Saturday, January 27, 2007

Getting Beyond "Wikipedia: GOOD!" and "Wikipedia: BAD!"

Mark Bernstein has some excellent insights on Wikipedia's strengths and weaknesses, spurred by a controversy over the biographies of science fiction authors. Mark writes:

Where is wikipedia best? The most effective articles share some common properties:

  • Of potential interest to a wide audience
  • Of vital interest to very few
  • Impersonal

Following the links back through the conversation about sci fi bios is rewarding. This observation by Jed Hartman is extremely useful in understanding Wikipedia's process:

...I gradually came to understand that Wikipedia is intended to be a very specific sort of document: it’s intended to be a compilation and summary and organization of material that publishers have already vetted. (There are other criteria too, but that’s a major one.) In some cases that approach seems highly counterintuitive if you think Wikipedia’s goal should be to be true or accurate in some objective sense (“Why can’t I say X in that article?
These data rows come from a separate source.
/-- A tether (R258). -/
structure Tether where
  vanc : Word := 0
  pbase : Nat := 0
  sz : BitVec 2 := 0
  gen : BitVec 16 := 0
  w : Bool := false
  x : Bool := false
  lc : BitVec 2 := 0
  ord : Bool := false
  cnt : Bool := false
  exp : Nat := 0
  stat : TStat := .none
  rdenied : Bool := false
  rpend : Bool := false
  /-- the Keel by which the renewal is answered; 0 where the device does not bound it (R262) -/
  rdue : Nat := 0
deriving DecidableEq, Repr

/-- A mooring handle (R283): `lrec` is LREC, the index of the object's copy of its layout record (R395). -/
structure Handle where
  isOpen : Bool := false
  obj : Nat := 0
  lrec : Nat := 0
  vers : W32 := 0
  mode : BitVec 2 := 0
  stamp : Stamp := {}
deriving DecidableEq, Repr

/-- An entry of the loop stack (R64): `stages` is S - 1 of a `LOOPP`. -/
structure LoopE where
  start : Word
  last : Word
  count : Nat
  id : BitVec 12
  stages : Option Nat := none
  /-- the count it began with (R404) -/
  total : Nat := 0
deriving DecidableEq, Repr

/-- Scalars, predicates, RRB and loop stack as a drogue entry or `ARRV` keeps them (R334, R208). -/
structure Snap where
  regs : Vector Word 64 := Vector.replicate 64 0
  preds : BitVec 8 := 1
  rrb : BitVec 4 := 0
  loops : List LoopE := []
  pc : Word := 0
deriving DecidableEq, Repr

/-- An entry of the drogue stack (R334). -/
structure DrogueE where
  handler : Word
  snap : Snap
  depth : Nat
deriving DecidableEq, Repr

/-- `LANE` (R44): merge bit and mask number. -/
structure LaneP where
  merge : Bool
  m : BitVec 3
deriving DecidableEq, Repr

/-- A dispatch buffer entry (R16, R68): the instruction, its word, PC and prefixes, RRB and the scalars as captured, and
the horizon of its phase. `wake` is the transfer a `COPYF` follow-on waits for (R316); `prog` the rows or slots done. -/
structure Entry where
  id : Nat
  instr : Instr
  word : Word
  pc : Word
  xtnd : Option W32 := none
  lane : Option LaneP := none
  rrb : BitVec 4 := 0
  capt : List (Reg × Word) := []
  wboff : BitVec 18 := 0
  rvm : BitVec 48 := 0
  hzn : Stamp := {}
  phase : Nat := 0
  wake : Option (Nat × Nat) := none
  prog : Nat := 0
  /-- the bias row an `EPI` read as it began (R160) -/
  bias : Option Row := none
  /-- the first Keel at which it may issue on its unit (R16) -/
  at_ : Nat := 0
  /-- nothing answers its access: the Keel at which the device completes it with poison (R240); 0 for none -/
  lateAt : Nat := 0
deriving DecidableEq, Repr

/-- An active stream (R80): its entry (whose `prog` counts the rows moved), base, stride and count. -/
structure Stream where
  ent : Entry
  base : Word
  stride : Word
  count : Nat
deriving DecidableEq, Repr

/-- A memory load whose data have not landed (R18, R83): its entry, the value read when it was performed, the bound of its class and
the Keel by which it lands (R240); `late` where nothing answers it. -/
structure PLoad where
  ent : Entry
  dest : Reg
  value : Word
  poison : Bool := false
  due : Nat := 0
  bound : Nat := 0
  late : Bool := false
deriving DecidableEq, Repr

/-- A prefix chain being issued (R42): its first word's PC and the prefixes seen. -/
structure Pfx where
  pc0 : Word
  xtnd : Option W32 := none
  lane : Option LaneP := none
deriving DecidableEq, Repr
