-- ==== Sys2Proof/Machine/Memory.lean ====
section
/-! DEFINITION. Memory: physical addresses (R236, R237), the versions that stores make and what a load sees of them
(R165 to R174), publishing, atomics at memory (R172), scratchpads and banks with their region owners (R233, R348),
page-table walks (R250 to R255), device writes (R243). -/

namespace Sys2Proof.Machine

-- Stamps and reach.

def Stamp.lt (a b : Stamp) : Bool := a.keel < b.keel || (a.keel = b.keel && a.src < b.src)

/-- Who reads (R169, R244): a thread with its horizon and phase, an engine of a partition, or the host. -/
structure Viewer where
  src : Nat
  part : Option Nat
  cell : Option Nat
  hzn : Stamp
  phase : Option Nat
  /-- where the load stands in its thread's program order: own stores from here on follow it; none for an access made now -/
  upto : Option Nat
deriving DecidableEq, Repr

/-- A publication of `v` reaches the viewer (R169, R244). -/
def Ver.reaches (v : Ver) (vw : Viewer) : Scope → Bool
  | .cell => vw.cell = some v.cell
  | .part => vw.part = some v.part
  | .sys => true

/-- The stamp at which `v` became visible in the viewer's reach. -/
def Ver.stampFor (v : Ver) (vw : Viewer) : Option Stamp := (v.pubs.find? fun p => v.reaches vw p.1).map (·.2)

/-- Rank of a version for a load (R171): own stores of the current phase that precede the load, by program order, then own unpublished
stores, then visible stores by stamp; none where the load does not see it. A store of an ORD page is visible at once (R173). -/
def Ver.rank (v : Ver) (vw : Viewer) : Option (Nat × Nat × Nat) :=
  let own := vw.phase.isSome && v.src = vw.src && !v.dead && vw.upto.all (decide <| v.prog < ·)
  if own && vw.phase = some v.own then some (2, v.prog, v.seq)
  else match v.stampFor vw with
    | some st => if st.lt vw.hzn || own || v.ord then some (0, st.keel, st.src) else none
    | none => if own then some (1, v.prog, v.seq) else none

def rankLe (a b : Nat × Nat × Nat) : Bool :=
  a.1 < b.1 || (a.1 = b.1 && (a.2.1 < b.2.1 || (a.2.1 = b.2.1 && a.2.2 ≤ b.2.2)))

/-- The best-ranked version that holds the byte. -/
def bestVer (rank : Ver → Option (Nat × Nat × Nat)) (a : Nat) :
    List Ver → Option ((Nat × Nat × Nat) × Ver) → Option ((Nat × Nat × Nat) × Ver)
  | [], b => b
  | v :: vs, b =>
    match tfind v.cells a, rank v with
    | some _, some r =>
      match b with
      | some (r0, v0) => bestVer rank a vs (if rankLe r0 r then some (r, v) else some (r0, v0))
      | none => bestVer rank a vs (some (r, v))
    | _, _ => bestVer rank a vs b

/-- The version a load's byte comes from; none where it comes from memory. -/
def State.loadVer (s : State) (vw : Viewer) (a : Nat) : Option Ver := (bestVer (fun v => v.rank vw) a s.vers none).map (·.2)

/-- A byte of a version, else of memory. -/
def State.byteOf (s : State) (v : Option Ver) (a : Nat) : Byte :=
  match v with
  | some v => (tfind v.cells a).getD 0
  | none => mread s.mem a

/-- A byte as a load sees it (R171). -/
def State.loadByte (s : State) (vw : Viewer) (a : Nat) : Byte := s.byteOf (s.loadVer vw a) a

/-- Rank at memory (R172): an atomic, flag write or ORD store of any scope, else the first publication at partition or system
scope or from the reader's cell, up to the stamp `vw.hzn`; `flagRd`, a `FLAGW`'s read, counts only scopes that reach the reader
and stamps before its refresh (R181). An engine that sees its own writes sees them at any stamp (R369). -/
def Ver.rankAt (v : Ver) (vw : Viewer) (flagRd : Bool) : Option (Nat × Nat × Nat) :=
  let st := if v.atm && !flagRd then v.pubs.head?.map (·.2)
    else if flagRd then v.stampFor vw
    else (v.pubs.find? fun p => p.1 ≠ .cell || vw.cell = some v.cell).map (·.2)
  match st with
  | some t => if t.lt vw.hzn || (!flagRd && t = vw.hzn) || (vw.phase.isSome && v.src = vw.src && !v.dead) then some (0, t.keel, t.src) else none
  | none => none

/-- The version that gives a byte at memory, with its rank. -/
def State.atVer (s : State) (vw : Viewer) (flagRd : Bool) (a : Nat) : Option ((Nat × Nat × Nat) × Ver) :=
  bestVer (fun v => v.rankAt vw flagRd) a s.vers none

/-- A byte as an atomic, a `FLAGW` or an ORD access reads it, up to the stamp `vw.hzn`. -/
def State.byteAt (s : State) (vw : Viewer) (flagRd : Bool) (a : Nat) : Byte := s.byteOf ((s.atVer vw flagRd a).map (·.2)) a

/-- The stamp of the write that gives a byte at memory; none where it stands merged. -/
def State.stampAt (s : State) (vw : Viewer) (flagRd : Bool) (a : Nat) : Option Stamp :=
  (s.atVer vw flagRd a).map fun p => ⟨p.1.2.1, p.1.2.2⟩

/-- Where the instruction being executed stands in its thread's program order: entries are numbered as they are dispatched, and the
control core takes its instructions in that order. -/
def State.progNo (s : State) : Nat := if s.iss.id = 0 then s.seq else s.iss.id

/-- The viewer of the instruction being executed: the horizon in force when it was dispatched (R168). -/
def State.viewer (s : State) : Viewer := ⟨s.iss.src, some s.myPart, some s.myCell, s.iss.hzn, some s.iss.phase, some s.progNo⟩
/-- The thread at memory, now: up to its own stamp, at which a publishing atomic publishes first (R86, R172). -/
def State.viewerNow (s : State) : Viewer := ⟨s.iss.src, some s.myPart, some s.myCell, ⟨s.keel, s.iss.src⟩, none, none⟩
/-- An engine of a partition, reading now (R244). The stamp of its read has a Keel and no source: the model lets it see every publication
of its nanosecond (log 63). -/
def State.engineView (s : State) (src part : Nat) : Viewer := ⟨src, some part, none, ⟨s.keel, 4096⟩, none, none⟩
/-- The thread at an ORD page: every write performed at memory so far (R173). -/
def State.ordView (s : State) : Viewer := ⟨s.iss.src, some s.myPart, some s.myCell, ⟨s.keel, 4096⟩, none, none⟩
/-- The host, reading now (R239). -/
def State.hostView (s : State) : Viewer := ⟨2056, none, none, ⟨s.keel, 4096⟩, none, none⟩

def State.loadBytes (s : State) (vw : Viewer) (part pa n : Nat) : List Byte := (s.addrs part pa n).map (s.loadByte vw)
def State.bytesAt (s : State) (vw : Viewer) (flagRd : Bool) (part pa n : Nat) : List Byte :=
  (s.addrs part pa n).map (s.byteAt vw flagRd)

/-- A byte of a version is poisoned in its entry, else in memory (R333). -/
def State.psnOf (s : State) (v : Option Ver) (a : Nat) : Bool :=
  match v with
  | some v => v.psn.contains (a / 32)
  | none => s.psnMem.contains (a / 32)

/-- A poisoned granule among the bytes as a load sees them (R333). -/
def State.loadPoisoned (s : State) (vw : Viewer) (part pa n : Nat) : Bool :=
  (s.addrs part pa n).any fun a => s.psnOf (s.loadVer vw a) a
/-- A poisoned granule among the bytes as they stand at memory. -/
def State.poisonAt (s : State) (vw : Viewer) (flagRd : Bool) (part pa n : Nat) : Bool :=
  (s.addrs part pa n).any fun a => s.psnOf ((s.atVer vw flagRd a).map (·.2)) a

/-- The interleaved address of a linear HBM byte of the partition (R237). -/
def State.interOf (s : State) (part a : Nat) : Nat :=
  let k := s.stacksPer
  let g := a % 2 ^ 36 / 4096 * k + (a / 2 ^ 36 - part * k)
  0x8000000000 + g * 4096 + a % 4096

-- Stores and publishing.

/-- The lease under which a thread stores, the tether if there is one, and the bound of the page's latency class (R240, R270). -/
structure StoreBy where
  due : Nat
  bound : Nat
  th : Option (BitVec 4)
deriving DecidableEq, Repr

/-- The Keel by which an access of a class that is performed now completes (R240): class 3 has no bound. -/
def State.doneBy (s : State) (bound : Nat) : Nat := if bound = 0 then s.keel + 2 ^ 64 else s.keel + bound

/-- A store of the thread (R85, R171), still to be performed, whole (log 58). -/
def State.addStore (s : State) (pa : Nat) (bs : List Byte) (b : StoreBy) : State :=
  { s with
    seq := s.seq + 1
    vers := s.vers ++ [{
      cells := (s.addrs s.myPart pa bs.length).zip bs, src := s.iss.src, part := s.myPart, cell := s.myCell
      seq := s.seq, own := s.iss.phase, done := false, due := b.due, perf := s.doneBy b.bound, bound := b.bound, th := b.th
      prog := s.progNo }] }

/-- A write at memory by an agent (R172): published at `sc` from its stamp; `psn` are its poisoned granules, `th` the tether of a
thread's. -/
def State.addAt (s : State) (src part cell : Nat) (st : Stamp) (sc : Scope) (pa : Nat) (bs : List Byte) (due own : Nat)
    (psn : List Nat := []) (th : Option (BitVec 4) := none) : State :=
  { s with
    seq := s.seq + 1
    vers := s.vers ++ [{
      cells := (s.addrs part pa bs.length).zip bs, src := src, part := part, cell := cell, seq := s.seq
      own := own, pubs := [(sc, st)], due := due, atm := true, psn := psn, th := th, prog := s.progNo }] }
I personally know that X is true, and I’m an expert!”), but those aren’t its goals. If you have a belief, even a very strong belief, but nobody has ever published that belief in a venue that Wikipedia considers reliable, then that belief probably doesn’t belong in Wikipedia. If you have a personal experience about the history of sf, but nobody’s ever written it up in one of those Wikipedia-trusted venues, then it still probably doesn’t belong in Wikipedia.

And coincidentally, in reference to Mark's football questions from earlier this week, I discovered that Wikipedia's entry on Tampa 2 is very good.